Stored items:
------------------------------------------------------------------------
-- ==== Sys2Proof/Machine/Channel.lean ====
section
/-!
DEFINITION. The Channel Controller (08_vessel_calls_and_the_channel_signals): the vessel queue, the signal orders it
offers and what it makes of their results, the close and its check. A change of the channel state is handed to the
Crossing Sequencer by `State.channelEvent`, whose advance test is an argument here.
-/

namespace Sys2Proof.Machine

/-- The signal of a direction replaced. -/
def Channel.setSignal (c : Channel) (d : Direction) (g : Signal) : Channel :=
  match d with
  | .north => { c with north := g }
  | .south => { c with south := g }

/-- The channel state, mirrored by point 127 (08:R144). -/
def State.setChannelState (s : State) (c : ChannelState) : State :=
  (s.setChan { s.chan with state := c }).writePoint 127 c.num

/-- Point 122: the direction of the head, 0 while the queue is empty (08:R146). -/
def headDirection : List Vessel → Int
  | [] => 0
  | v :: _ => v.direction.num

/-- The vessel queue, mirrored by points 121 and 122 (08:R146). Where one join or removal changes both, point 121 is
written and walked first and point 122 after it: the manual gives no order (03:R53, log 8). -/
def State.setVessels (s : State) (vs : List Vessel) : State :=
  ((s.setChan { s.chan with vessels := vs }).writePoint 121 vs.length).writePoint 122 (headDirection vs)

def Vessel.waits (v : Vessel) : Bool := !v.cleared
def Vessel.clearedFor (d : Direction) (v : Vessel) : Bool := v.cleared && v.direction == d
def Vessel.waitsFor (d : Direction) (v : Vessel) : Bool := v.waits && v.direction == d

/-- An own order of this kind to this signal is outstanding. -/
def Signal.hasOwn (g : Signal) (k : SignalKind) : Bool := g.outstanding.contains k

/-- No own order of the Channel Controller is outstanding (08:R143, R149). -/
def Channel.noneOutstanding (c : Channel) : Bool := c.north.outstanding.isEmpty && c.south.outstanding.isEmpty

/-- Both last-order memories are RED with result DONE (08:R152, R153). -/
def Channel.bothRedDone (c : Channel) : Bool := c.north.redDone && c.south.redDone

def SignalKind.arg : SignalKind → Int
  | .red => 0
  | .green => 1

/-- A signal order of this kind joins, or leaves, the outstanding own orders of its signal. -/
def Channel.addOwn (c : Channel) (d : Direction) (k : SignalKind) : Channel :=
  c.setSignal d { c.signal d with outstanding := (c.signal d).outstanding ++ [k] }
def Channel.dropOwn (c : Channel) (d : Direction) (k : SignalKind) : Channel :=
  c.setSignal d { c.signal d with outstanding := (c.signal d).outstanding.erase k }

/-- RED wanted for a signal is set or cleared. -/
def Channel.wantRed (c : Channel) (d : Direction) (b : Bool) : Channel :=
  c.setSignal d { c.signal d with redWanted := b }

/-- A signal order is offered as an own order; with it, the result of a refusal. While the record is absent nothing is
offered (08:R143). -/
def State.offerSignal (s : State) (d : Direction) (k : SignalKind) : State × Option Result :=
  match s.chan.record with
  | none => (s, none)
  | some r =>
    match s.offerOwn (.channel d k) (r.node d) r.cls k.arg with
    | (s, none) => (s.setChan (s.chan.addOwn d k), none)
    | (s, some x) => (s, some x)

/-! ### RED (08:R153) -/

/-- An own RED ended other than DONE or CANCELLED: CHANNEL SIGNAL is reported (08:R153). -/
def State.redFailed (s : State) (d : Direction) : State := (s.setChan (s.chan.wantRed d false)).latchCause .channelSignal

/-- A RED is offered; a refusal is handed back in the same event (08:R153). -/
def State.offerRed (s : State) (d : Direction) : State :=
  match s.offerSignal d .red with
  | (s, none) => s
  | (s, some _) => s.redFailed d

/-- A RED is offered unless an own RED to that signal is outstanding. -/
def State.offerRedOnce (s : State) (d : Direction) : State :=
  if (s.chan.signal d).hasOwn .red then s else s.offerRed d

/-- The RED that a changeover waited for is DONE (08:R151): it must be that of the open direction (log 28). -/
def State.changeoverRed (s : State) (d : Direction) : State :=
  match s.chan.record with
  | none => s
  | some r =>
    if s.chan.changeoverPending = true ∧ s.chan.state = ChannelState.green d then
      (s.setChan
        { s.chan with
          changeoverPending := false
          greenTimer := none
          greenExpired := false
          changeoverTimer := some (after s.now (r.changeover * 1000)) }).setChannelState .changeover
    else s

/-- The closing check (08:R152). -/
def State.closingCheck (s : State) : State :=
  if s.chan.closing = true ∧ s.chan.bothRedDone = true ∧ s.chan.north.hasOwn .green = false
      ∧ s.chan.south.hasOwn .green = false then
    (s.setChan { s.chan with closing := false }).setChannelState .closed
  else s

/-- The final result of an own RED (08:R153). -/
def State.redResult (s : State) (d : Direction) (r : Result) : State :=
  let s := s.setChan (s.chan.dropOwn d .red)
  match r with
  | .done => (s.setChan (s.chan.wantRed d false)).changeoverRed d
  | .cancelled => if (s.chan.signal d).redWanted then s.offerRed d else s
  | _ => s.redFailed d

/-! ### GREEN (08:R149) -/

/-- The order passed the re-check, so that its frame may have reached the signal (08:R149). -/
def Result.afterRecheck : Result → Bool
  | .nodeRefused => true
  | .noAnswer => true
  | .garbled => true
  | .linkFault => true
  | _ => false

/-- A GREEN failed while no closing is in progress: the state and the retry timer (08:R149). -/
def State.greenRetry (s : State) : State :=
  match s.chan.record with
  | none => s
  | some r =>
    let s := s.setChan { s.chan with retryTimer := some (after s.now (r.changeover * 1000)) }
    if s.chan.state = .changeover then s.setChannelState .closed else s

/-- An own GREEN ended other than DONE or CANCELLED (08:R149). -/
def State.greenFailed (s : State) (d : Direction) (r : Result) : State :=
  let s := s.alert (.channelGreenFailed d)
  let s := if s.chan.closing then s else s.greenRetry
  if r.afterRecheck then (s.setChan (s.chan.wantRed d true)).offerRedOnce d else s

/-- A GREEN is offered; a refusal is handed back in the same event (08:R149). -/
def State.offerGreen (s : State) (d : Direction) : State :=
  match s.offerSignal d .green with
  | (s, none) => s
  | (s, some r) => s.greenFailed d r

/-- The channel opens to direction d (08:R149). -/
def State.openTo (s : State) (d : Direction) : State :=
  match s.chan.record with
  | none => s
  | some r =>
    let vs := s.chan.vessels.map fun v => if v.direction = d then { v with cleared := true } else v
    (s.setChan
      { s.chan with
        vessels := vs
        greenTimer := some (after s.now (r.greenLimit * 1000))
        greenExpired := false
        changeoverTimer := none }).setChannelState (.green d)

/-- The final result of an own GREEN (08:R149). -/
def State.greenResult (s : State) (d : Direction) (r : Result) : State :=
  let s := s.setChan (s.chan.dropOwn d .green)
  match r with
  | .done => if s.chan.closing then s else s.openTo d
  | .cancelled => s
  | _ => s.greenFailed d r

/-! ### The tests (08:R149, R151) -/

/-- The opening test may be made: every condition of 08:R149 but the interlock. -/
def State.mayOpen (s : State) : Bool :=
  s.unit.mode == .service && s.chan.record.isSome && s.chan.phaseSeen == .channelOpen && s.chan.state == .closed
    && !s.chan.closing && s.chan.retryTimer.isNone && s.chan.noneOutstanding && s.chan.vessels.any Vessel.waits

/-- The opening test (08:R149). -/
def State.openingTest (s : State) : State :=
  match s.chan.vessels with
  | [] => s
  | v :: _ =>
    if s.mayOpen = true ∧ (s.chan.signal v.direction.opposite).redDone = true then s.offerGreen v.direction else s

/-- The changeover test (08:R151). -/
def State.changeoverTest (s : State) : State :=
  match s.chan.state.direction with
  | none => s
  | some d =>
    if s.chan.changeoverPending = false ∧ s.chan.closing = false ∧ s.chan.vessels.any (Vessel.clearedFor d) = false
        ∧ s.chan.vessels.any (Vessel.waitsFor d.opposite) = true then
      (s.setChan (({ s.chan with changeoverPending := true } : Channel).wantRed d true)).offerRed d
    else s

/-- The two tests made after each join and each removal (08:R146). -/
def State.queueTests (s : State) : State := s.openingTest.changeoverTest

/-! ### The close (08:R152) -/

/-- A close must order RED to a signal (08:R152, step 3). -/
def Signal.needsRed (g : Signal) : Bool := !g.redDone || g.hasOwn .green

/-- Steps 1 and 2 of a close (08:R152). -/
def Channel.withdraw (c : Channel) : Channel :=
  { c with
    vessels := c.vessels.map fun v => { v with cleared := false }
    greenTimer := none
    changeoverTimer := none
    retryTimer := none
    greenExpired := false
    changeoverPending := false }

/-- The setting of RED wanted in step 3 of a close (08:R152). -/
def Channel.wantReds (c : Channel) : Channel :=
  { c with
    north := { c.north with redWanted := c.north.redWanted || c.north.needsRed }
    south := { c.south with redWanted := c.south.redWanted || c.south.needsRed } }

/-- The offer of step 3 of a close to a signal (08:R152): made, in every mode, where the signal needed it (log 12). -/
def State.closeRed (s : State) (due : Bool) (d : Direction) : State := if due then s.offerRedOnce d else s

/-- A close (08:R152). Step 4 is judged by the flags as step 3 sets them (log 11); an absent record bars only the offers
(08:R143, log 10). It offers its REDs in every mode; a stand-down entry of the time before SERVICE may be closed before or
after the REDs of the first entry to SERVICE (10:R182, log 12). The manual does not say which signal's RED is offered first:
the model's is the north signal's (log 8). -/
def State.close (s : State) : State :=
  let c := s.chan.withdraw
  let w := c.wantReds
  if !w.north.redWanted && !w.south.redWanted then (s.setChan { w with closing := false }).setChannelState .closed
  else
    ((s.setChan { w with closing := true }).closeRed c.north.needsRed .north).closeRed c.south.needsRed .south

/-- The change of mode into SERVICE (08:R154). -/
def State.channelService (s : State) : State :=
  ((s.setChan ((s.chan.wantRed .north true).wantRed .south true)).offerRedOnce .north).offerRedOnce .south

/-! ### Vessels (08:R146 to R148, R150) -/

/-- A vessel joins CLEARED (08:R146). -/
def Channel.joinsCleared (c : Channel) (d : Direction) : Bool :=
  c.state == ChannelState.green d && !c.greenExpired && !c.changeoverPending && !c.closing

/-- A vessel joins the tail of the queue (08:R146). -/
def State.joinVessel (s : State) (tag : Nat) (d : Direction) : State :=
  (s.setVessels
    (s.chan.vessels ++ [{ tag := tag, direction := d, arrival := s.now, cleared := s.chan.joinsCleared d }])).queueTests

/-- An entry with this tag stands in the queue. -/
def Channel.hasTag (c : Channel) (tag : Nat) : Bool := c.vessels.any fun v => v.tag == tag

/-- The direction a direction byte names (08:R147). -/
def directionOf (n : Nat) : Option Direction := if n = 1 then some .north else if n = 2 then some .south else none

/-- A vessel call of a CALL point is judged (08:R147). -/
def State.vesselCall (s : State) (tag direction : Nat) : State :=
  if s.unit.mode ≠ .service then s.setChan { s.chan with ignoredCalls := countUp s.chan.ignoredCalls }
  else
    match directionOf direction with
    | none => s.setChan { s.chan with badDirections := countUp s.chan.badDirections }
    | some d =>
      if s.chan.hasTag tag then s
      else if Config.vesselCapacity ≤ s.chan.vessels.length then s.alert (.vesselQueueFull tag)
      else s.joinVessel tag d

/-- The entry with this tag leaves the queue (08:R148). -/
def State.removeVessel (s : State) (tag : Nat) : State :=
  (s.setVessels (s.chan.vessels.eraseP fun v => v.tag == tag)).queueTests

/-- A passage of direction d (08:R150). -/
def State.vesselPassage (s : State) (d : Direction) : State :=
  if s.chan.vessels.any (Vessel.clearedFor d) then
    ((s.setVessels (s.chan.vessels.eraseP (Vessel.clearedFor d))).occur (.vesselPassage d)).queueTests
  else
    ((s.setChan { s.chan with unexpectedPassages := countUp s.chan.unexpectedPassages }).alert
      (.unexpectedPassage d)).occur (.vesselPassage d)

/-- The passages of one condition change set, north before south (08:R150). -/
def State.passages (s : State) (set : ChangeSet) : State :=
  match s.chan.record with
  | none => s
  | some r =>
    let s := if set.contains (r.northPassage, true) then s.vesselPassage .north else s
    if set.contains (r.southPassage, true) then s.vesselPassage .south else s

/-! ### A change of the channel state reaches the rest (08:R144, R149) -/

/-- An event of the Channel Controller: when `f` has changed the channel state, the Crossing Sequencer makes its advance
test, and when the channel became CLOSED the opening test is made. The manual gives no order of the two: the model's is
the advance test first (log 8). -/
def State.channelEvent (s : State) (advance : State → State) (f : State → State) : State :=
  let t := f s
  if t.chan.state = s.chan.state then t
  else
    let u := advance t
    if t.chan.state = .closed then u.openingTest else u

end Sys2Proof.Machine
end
------------------------------------------------------------------------
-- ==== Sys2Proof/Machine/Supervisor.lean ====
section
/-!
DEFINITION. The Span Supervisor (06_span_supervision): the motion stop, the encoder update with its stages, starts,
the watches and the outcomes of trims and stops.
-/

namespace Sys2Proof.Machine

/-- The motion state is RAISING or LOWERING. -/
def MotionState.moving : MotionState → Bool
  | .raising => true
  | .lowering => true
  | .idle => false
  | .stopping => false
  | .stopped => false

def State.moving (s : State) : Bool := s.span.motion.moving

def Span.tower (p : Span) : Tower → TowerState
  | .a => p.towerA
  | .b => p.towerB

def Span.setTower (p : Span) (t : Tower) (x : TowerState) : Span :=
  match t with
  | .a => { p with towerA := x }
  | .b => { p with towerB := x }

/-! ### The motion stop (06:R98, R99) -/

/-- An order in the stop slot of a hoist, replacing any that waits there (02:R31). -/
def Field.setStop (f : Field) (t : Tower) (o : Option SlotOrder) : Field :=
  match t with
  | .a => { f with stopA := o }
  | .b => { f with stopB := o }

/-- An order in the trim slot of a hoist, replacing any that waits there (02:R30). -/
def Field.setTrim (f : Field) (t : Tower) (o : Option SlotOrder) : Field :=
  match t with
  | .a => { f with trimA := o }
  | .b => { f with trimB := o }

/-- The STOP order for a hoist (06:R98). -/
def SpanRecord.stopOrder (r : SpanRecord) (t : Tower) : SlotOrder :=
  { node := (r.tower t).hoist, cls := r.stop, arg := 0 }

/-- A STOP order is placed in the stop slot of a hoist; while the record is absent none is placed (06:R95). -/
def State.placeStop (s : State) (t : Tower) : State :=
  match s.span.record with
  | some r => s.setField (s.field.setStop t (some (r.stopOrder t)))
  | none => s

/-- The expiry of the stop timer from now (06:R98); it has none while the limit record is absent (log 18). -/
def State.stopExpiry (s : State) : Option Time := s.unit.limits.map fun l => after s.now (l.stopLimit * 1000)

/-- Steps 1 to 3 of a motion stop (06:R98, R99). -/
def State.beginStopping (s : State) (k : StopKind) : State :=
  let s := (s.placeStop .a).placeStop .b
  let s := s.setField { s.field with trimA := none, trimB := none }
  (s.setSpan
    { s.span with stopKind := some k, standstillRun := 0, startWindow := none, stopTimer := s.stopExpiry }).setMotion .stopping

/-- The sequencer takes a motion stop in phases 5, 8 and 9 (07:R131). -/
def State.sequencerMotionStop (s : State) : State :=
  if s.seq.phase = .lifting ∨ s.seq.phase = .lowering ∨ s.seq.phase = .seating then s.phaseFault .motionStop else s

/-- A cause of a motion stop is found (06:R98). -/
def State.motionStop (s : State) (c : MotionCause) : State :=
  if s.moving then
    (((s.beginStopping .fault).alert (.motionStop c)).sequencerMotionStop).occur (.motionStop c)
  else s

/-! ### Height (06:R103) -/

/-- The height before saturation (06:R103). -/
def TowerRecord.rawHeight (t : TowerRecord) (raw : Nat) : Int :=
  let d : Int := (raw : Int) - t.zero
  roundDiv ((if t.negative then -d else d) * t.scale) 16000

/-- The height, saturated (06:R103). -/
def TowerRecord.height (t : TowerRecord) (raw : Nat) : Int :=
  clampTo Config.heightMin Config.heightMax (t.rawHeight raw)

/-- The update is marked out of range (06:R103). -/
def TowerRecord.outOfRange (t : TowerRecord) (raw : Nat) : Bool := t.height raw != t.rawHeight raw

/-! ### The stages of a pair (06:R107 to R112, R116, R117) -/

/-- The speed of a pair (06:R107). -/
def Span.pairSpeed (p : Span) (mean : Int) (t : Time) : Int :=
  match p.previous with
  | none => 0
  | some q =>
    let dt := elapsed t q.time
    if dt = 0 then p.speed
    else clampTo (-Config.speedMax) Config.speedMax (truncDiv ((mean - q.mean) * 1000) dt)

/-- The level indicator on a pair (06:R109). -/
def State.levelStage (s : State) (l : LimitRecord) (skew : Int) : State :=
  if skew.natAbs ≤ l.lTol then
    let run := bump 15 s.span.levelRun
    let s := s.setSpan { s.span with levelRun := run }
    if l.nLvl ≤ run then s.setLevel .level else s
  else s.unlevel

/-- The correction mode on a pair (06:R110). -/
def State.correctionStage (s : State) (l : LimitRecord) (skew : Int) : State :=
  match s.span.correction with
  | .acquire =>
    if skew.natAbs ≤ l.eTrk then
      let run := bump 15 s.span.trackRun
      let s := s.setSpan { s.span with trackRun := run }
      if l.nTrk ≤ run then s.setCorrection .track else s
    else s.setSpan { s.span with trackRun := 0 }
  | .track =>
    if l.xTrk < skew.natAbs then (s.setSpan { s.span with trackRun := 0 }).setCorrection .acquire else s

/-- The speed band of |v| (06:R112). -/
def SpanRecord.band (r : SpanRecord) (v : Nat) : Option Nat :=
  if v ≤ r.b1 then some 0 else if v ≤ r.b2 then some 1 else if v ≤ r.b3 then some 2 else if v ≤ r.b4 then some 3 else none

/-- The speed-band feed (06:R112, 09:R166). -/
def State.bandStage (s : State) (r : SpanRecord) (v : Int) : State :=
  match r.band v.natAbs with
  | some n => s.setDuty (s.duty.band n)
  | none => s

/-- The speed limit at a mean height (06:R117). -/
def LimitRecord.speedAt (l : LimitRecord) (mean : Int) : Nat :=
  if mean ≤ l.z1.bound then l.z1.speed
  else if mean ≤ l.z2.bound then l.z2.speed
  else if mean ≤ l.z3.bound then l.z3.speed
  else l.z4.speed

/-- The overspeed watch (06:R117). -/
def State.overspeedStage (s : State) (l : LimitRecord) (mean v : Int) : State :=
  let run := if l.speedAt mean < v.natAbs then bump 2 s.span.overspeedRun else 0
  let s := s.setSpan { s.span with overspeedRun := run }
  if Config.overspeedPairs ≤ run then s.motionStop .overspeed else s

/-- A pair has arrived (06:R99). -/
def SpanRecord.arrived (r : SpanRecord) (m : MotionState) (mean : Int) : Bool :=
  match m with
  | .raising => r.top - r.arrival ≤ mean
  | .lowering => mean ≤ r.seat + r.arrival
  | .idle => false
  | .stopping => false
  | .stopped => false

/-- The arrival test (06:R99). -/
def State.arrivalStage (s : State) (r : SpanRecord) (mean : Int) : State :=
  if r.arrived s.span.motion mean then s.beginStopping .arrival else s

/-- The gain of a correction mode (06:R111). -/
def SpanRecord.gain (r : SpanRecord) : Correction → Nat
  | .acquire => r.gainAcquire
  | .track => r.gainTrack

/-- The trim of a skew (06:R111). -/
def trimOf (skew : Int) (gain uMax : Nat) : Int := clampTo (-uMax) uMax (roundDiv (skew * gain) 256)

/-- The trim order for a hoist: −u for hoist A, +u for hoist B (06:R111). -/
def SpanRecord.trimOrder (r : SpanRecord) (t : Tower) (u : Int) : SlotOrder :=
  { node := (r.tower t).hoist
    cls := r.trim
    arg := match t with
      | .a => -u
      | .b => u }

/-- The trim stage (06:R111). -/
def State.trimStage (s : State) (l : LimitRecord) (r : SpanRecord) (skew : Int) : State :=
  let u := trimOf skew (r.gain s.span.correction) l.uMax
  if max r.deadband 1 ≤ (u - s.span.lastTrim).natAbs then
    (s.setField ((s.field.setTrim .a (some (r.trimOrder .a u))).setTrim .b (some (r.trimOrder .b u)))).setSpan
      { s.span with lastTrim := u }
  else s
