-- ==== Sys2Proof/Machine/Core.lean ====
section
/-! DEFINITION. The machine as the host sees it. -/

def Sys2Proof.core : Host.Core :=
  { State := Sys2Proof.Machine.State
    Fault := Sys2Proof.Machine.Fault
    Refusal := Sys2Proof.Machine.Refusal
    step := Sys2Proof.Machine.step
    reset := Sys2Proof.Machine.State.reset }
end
------------------------------------------------------------------------
Among the lines above, find the ones containing "bump" and copy them.

Solution to this task:
    let run := bump 15 s.span.levelRun
      let run := bump 15 s.span.trackRun
  let run := if l.speedAt mean < v.natAbs then bump 2 s.span.overspeedRun else 0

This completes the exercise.